Extracted records:
------------------------
/-- Accumulation runs, calibration jobs and pushes start, end and fail as their tables say. START of a run with one busy
(one being zeroed counts so, log entry 186), or with a job, shows cause BUSY; with invalid settings the cause of the
first that fails; else the counts are cleared and the array zeroed at 16 GB/s, after which the run is ARMED. ABORT, or
a second with no accepted frame, ends a run ABORTED. A job starts only with nothing else running, on an enabled page,
in Service mode, with a record that breaks no rule (log entry 198); ABORT ends it; its computation fails it or writes
the list and starts its push. A push is refused while another runs or when T is less than 64 ticks ahead, and an empty
one is done at once; at T − 8 the loaded entries are decided, or under ALL_OR_NONE a failed entry stops the push; at T
+ 2 entries become SWITCHED or NOT_CONFIRMED; a failed card write is shown in its entry and leaves no valid record
(log entry 197), and a good one holds the set. ACC_START, ACC_ZEROED, ACC_ABORT, ACC_NO_FRAMES, JOB_START, JOB_ABORT,
JOB_COMPUTE_DONE, PUSH_START, PUSH_ABORT, PUSH_DECISION, PUSH_CONFIRM and CARD_WRITE_DONE complete so. -/
def Obligations.RunsJobsAndPushes : Prop :=
  ∀ (s : State) (rq : Requester),
    (takes s.chip rq Reg.HALO_ACC_CTRL = true →
      (s.chip.accBusy = true ∨ s.chip.halo.job.isSome = true →
        exec (.accStart rq) s = .next (s.effect fun c => c.put .HALO_ACC_STAT_CAUSE 5)) ∧
      (s.chip.accBusy = false → s.chip.halo.job = none →
        (s.chip.accCause ≠ 0 →
          exec (.accStart rq) s = .next (s.effect fun c => c.put .HALO_ACC_STAT_CAUSE c.accCause)) ∧
        (s.chip.accCause = 0 → exec (.accStart rq) s = .next (s.effect fun c =>
          let d := ((c.setNat Reg.HALO_ACC_DONE 0).setNat Reg.HALO_ACC_SAT 0).setNat Reg.HALO_ACC_SAT_FRAME 0
          let e := (d.setNat Reg.HALO_ACC_DISCARD 0).put .HALO_ACC_STAT_CAUSE 0
          e.onHalo fun h => { h with
            zeroing := true, frameAt := c.age, startTick := c.pair Reg.HALO_ACC_START_LO Reg.HALO_ACC_START_HI }))) ∧
      (s.chip.accBusy = true → exec (.accAbort rq) s = .next (s.effect fun c =>
        ((((c.onHalo fun h => { h with zeroing := false }).put .HALO_ACC_STAT_STATE 4).put .HALO_ACC_STAT_CAUSE 7).raise
          .HALO_RUN_ABORT).jobFail 6)) ∧
      (s.chip.accBusy = false → exec (.accAbort rq) s = .next (s.effect fun c => c))) ∧
    (s.chip.halo.zeroing = true →
      let n := s.chip.accBitmap - s.chip.accBase + (3 * s.chip.accCw * s.chip.accCh + 7) / 8
      let armed := fun (c : Chip) =>
        let e := (c.elapseAge (c.halo.frameAt + 4096 * n)).gWrite c.accBase (List.replicate n 0)
        (e.onHalo fun h => { h with zeroing := false, frameAt := e.age }).put .HALO_ACC_STAT_STATE 1
      (s.chip.enabled 0x48 = true → exec .accZeroed s = .next (s.effect fun c => (armed c).domSync)) ∧
      (s.chip.enabled 0x48 = false → exec .accZeroed s = .next (s.effect fun c => ((armed c).accAbort 8).domSync))) ∧
    (s.chip.accState = 1 ∨ s.chip.accState = 2 → s.chip.halo.zeroing = false →
      exec .accNoFrames s =
        .next (s.effect fun c => ((c.elapseAge (c.halo.frameAt + ms 1000)).accAbort 6).domSync)) ∧
    (s.chip.accState ≠ 1 → s.chip.accState ≠ 2 → exec .accNoFrames s = .next (s.effect fun c => c.domSync)) ∧
    (takes s.chip rq Reg.HALO_JOB_CTRL = true →
      let busy := s.chip.halo.job.isSome || s.chip.accBusy || s.chip.halo.push.isSome
      let a := s.chip.nat Reg.HALO_JOB_LO / 256 * 256 + 2 ^ 32 * s.chip.get .HALO_JOB_HI_ADDR
      let fail := fun (k : Nat) (c : Chip) => ((c.setJob 7).put .HALO_JOB_STAT_CAUSE k).raise .HALO_JOB_FAIL
      (busy = true → exec (.jobStart rq) s = .next (s.effect fun c => c.put .HALO_JOB_STAT_CAUSE 9)) ∧
      (busy = false → s.chip.enabled 0x48 = false → exec (.jobStart rq) s = .next (s.effect (fail 10))) ∧
      (busy = false → s.chip.enabled 0x48 = true → s.chip.mode ≠ 5 → exec (.jobStart rq) s = .next (s.effect (fail 2))) ∧
      (busy = false → s.chip.enabled 0x48 = true → s.chip.mode = 5 → s.chip.readJob a = none →
        exec (.jobStart rq) s = .next (s.effect (fail 1))) ∧
      (∀ j, busy = false → s.chip.enabled 0x48 = true → s.chip.mode = 5 → s.chip.readJob a = some j →
        exec (.jobStart rq) s = .next (s.effect fun c =>
          (((c.setJob 1).put .HALO_JOB_STAT_CAUSE 0).onHalo fun h => { h with job := some j }).jobAsk)) ∧
      (s.chip.halo.job = none → exec (.jobAbort rq) s = .next (s.effect fun c => c)) ∧
      (∀ j, s.chip.halo.job = some j → s.chip.halo.push = none →
        exec (.jobAbort rq) s = .next (s.effect fun c => (c.jobFail 8).accAbort 7))) ∧
    (∀ (j : Job) (fail : Nat) (sets : List (Nat × List Byte × List Nat)), s.chip.halo.job = some j →
      (fail = 3 ∨ fail = 4 → s.chip.get .HALO_JOB_STAT_STATE < 4 →
        exec (.jobComputeDone fail sets) s = .next (s.effect fun c => (c.jobFail fail).domSync)) ∧
      (s.chip.get .HALO_JOB_STAT_STATE = 3 → exec (.jobComputeDone 0 sets) s = .next (s.effect fun c =>
        let d := (List.range j.tiles.length).foldl (fun d i =>
          d.jobEntry j i (listAt sets i (0, [], [])).1 (listAt sets i (0, [], [])).2.1 (listAt sets i (0, [], [])).2.2) c
        let r := (d.setJob 4).pushStart j.out j.tiles.length (d.pair Reg.HALO_JOB_TICK_LO Reg.HALO_JOB_TICK_HI) false true
        (if r.2 then r.1 else r.1.jobFail 7).domSync))) ∧
    (∀ all : Bool, takes s.chip rq Reg.HALO_PUSH_CTRL = true →
      let busy := s.chip.halo.push.isSome || !s.chip.halo.cards.isEmpty || s.chip.halo.job.isSome
      let cnt := s.chip.get .HALO_PUSH_COUNT_COUNT
      let t := s.chip.pair Reg.HALO_PUSH_TICK_LO Reg.HALO_PUSH_TICK_HI
      let base := s.chip.nat Reg.HALO_PUSH_LIST_LO / 64 * 64 + 2 ^ 32 * s.chip.get .HALO_PUSH_LIST_HI_ADDR
      (busy = true → exec (.pushStart rq all) s = .next (s.effect fun c => c.put .HALO_PUSH_STAT_CAUSE 2)) ∧
      (busy = false → cnt = 0 → exec (.pushStart rq all) s = .next (s.effect fun c =>
        (((c.put .HALO_PUSH_STAT_CAUSE 0).put .HALO_PUSH_STAT_STATE 5).put .HALO_PUSH_STAT_SWITCHED 0).raise
          .HALO_PUSH_DONE)) ∧
      (busy = false → cnt ≠ 0 → t < s.chip.lastIndex + 64 →
        exec (.pushStart rq all) s = .next (s.effect fun c => c.put .HALO_PUSH_STAT_CAUSE 1)) ∧
      (busy = false → cnt ≠ 0 → s.chip.lastIndex + 64 ≤ t →
        let es := (List.range (min cnt 4096)).map (s.chip.readEntry base)
        let begun := fun (c : Chip) =>
          (((c.put .HALO_PUSH_STAT_CAUSE 0).put .HALO_PUSH_STAT_STATE 1).put .HALO_PUSH_STAT_SWITCHED 0).onHalo fun h =>
            { h with push := some ⟨t, all, base, es, false, false⟩ }
        (s.chip.enabled 0x48 = true → exec (.pushStart rq all) s =
          .next (s.effect fun c => es.foldl Chip.pushLoad (begun c))) ∧
        (s.chip.enabled 0x48 = false → exec (.pushStart rq all) s = .next (s.effect fun c => (begun c).pushEnd 6))) ∧
      (s.chip.halo.push = none → exec (.pushAbort rq) s = .next (s.effect fun c => c)) ∧
      (∀ p, s.chip.halo.push = some p →
        (p.decided = true → exec (.pushAbort rq) s = .next (s.effect fun c => c)) ∧
        (p.decided = false → p.job = false → exec (.pushAbort rq) s = .next (s.effect fun c =>
          let d := (p.entries.filter fun e => e.status == 0).foldl (fun d e => d.entryEnds e 5 0 0) c
          ((d.pushEnd 6).put .HALO_PUSH_STAT_CAUSE 3).raise .HALO_PUSH_ABORT)))) ∧
    (∀ p : Push, s.chip.halo.push = some p → p.job = false →
      (p.decided = false → p.t ≤ s.chip.lastIndex + 8 → (∀ e ∈ p.entries, e.status = 0 → e.waits = 0) →
        (p.all = true → (∃ e ∈ p.entries, e.status = 2 ∨ e.status = 3) →
          exec .pushDecision s = .next (s.effect fun c => (c.pushAbort 0).domSync)) ∧
        (p.all = false → exec .pushDecision s = .next (s.effect fun c =>
          let d := (c.onPush fun q => { q with decided := true }).put .HALO_PUSH_STAT_STATE 2
          ((p.entries.filter fun e => e.status == 0).foldl (fun d e =>
            match d.tileOf e.wdn with
            | none => d
            | some x => d.tileRead x.1 e.wdn Reg.CRIER_FAB_REL_TICK_LO 3) d).domSync))) ∧
      (p.decided = false → s.chip.lastIndex + 8 < p.t → exec .pushDecision s = .next (s.effect fun c => c.domSync)) ∧
      (p.decided = true → p.t + 2 ≤ s.chip.lastIndex → s.chip.get .HALO_PUSH_STAT_STATE ≠ 4 →
        (∀ e ∈ p.entries, bitAt e.flags 0 = false) → exec .pushConfirm s = .next (s.effect fun c =>
          let d := (p.entries.filter fun e => e.status == 0).foldl (fun d e =>
            d.entryEnds e (if d.pushConfirmed p e then 1 else 4) 0 0) (c.put .HALO_PUSH_STAT_STATE 3)
          ((d.pushEnd 5).raise .HALO_PUSH_DONE).domSync)) ∧
      (∀ (e : PushEntry) (i k : Nat), i ≠ k → s.chip.halo.cards = [i, k] → p.entries.find? (fun x => x.idx == i) = some e →
        exec (.cardWriteDone i false) s = .next (s.effect fun c =>
          ((((c.onHalo fun h => { h with cards := [k] }).putEntry' { e with cause := pushCause 6 }).cardSpoilt e.wdn).raise
            .HALO_CARD_FAIL).domSync)) ∧
      (∀ i k : Nat, i ≠ k → s.chip.halo.cards = [i, k] → exec (.cardWriteDone i true) s =
        .next (s.effect fun c => ((c.onHalo fun h => { h with cards := [k] }).cardWritten i).domSync)) ∧
      (∀ i : Nat, s.chip.halo.cards = [i] → s.chip.get .HALO_JOB_STAT_STATE ≠ 4 → exec (.cardWriteDone i true) s =
        .next (s.effect fun c => (((c.onHalo fun h => { h with cards := [] }).cardWritten i).pushFinish).domSync))) ∧
    ∀ (i : Nat) (ok : Bool), i ∉ s.chip.halo.cards →
      exec (.cardWriteDone i ok) s = .next (s.effect fun c => c.domSync)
------------------------
Return only the lines between the one holding "let begun := fun (c : Chip) =>" and the one holding "(p.decided = true → p.t", inclusive, exactly as they appear above.

§ Finished task:
        let begun := fun (c : Chip) =>
          (((c.put .HALO_PUSH_STAT_CAUSE 0).put .HALO_PUSH_STAT_STATE 1).put .HALO_PUSH_STAT_SWITCHED 0).onHalo fun h =>
            { h with push := some ⟨t, all, base, es, false, false⟩ }
        (s.chip.enabled 0x48 = true → exec (.pushStart rq all) s =
          .next (s.effect fun c => es.foldl Chip.pushLoad (begun c))) ∧
        (s.chip.enabled 0x48 = false → exec (.pushStart rq all) s = .next (s.effect fun c => (begun c).pushEnd 6))) ∧
      (s.chip.halo.push = none → exec (.pushAbort rq) s = .next (s.effect fun c => c)) ∧
      (∀ p, s.chip.halo.push = some p →
        (p.decided = true → exec (.pushAbort rq) s = .next (s.effect fun c => c)) ∧
        (p.decided = false → p.job = false → exec (.pushAbort rq) s = .next (s.effect fun c =>
          let d := (p.entries.filter fun e => e.status == 0).foldl (fun d e => d.entryEnds e 5 0 0) c
          ((d.pushEnd 6).put .HALO_PUSH_STAT_CAUSE 3).raise .HALO_PUSH_ABORT)))) ∧
    (∀ p : Push, s.chip.halo.push = some p → p.job = false →
      (p.decided = false → p.t ≤ s.chip.lastIndex + 8 → (∀ e ∈ p.entries, e.status = 0 → e.waits = 0) →
        (p.all = true → (∃ e ∈ p.entries, e.status = 2 ∨ e.status = 3) →
          exec .pushDecision s = .next (s.effect fun c => (c.pushAbort 0).domSync)) ∧
        (p.all = false → exec .pushDecision s = .next (s.effect fun c =>
          let d := (c.onPush fun q => { q with decided := true }).put .HALO_PUSH_STAT_STATE 2
          ((p.entries.filter fun e => e.status == 0).foldl (fun d e =>
            match d.tileOf e.wdn with
            | none => d
            | some x => d.tileRead x.1 e.wdn Reg.CRIER_FAB_REL_TICK_LO 3) d).domSync))) ∧
      (p.decided = false → s.chip.lastIndex + 8 < p.t → exec .pushDecision s = .next (s.effect fun c => c.domSync)) ∧
      (p.decided = true → p.t + 2 ≤ s.chip.lastIndex → s.chip.get .HALO_PUSH_STAT_STATE ≠ 4 →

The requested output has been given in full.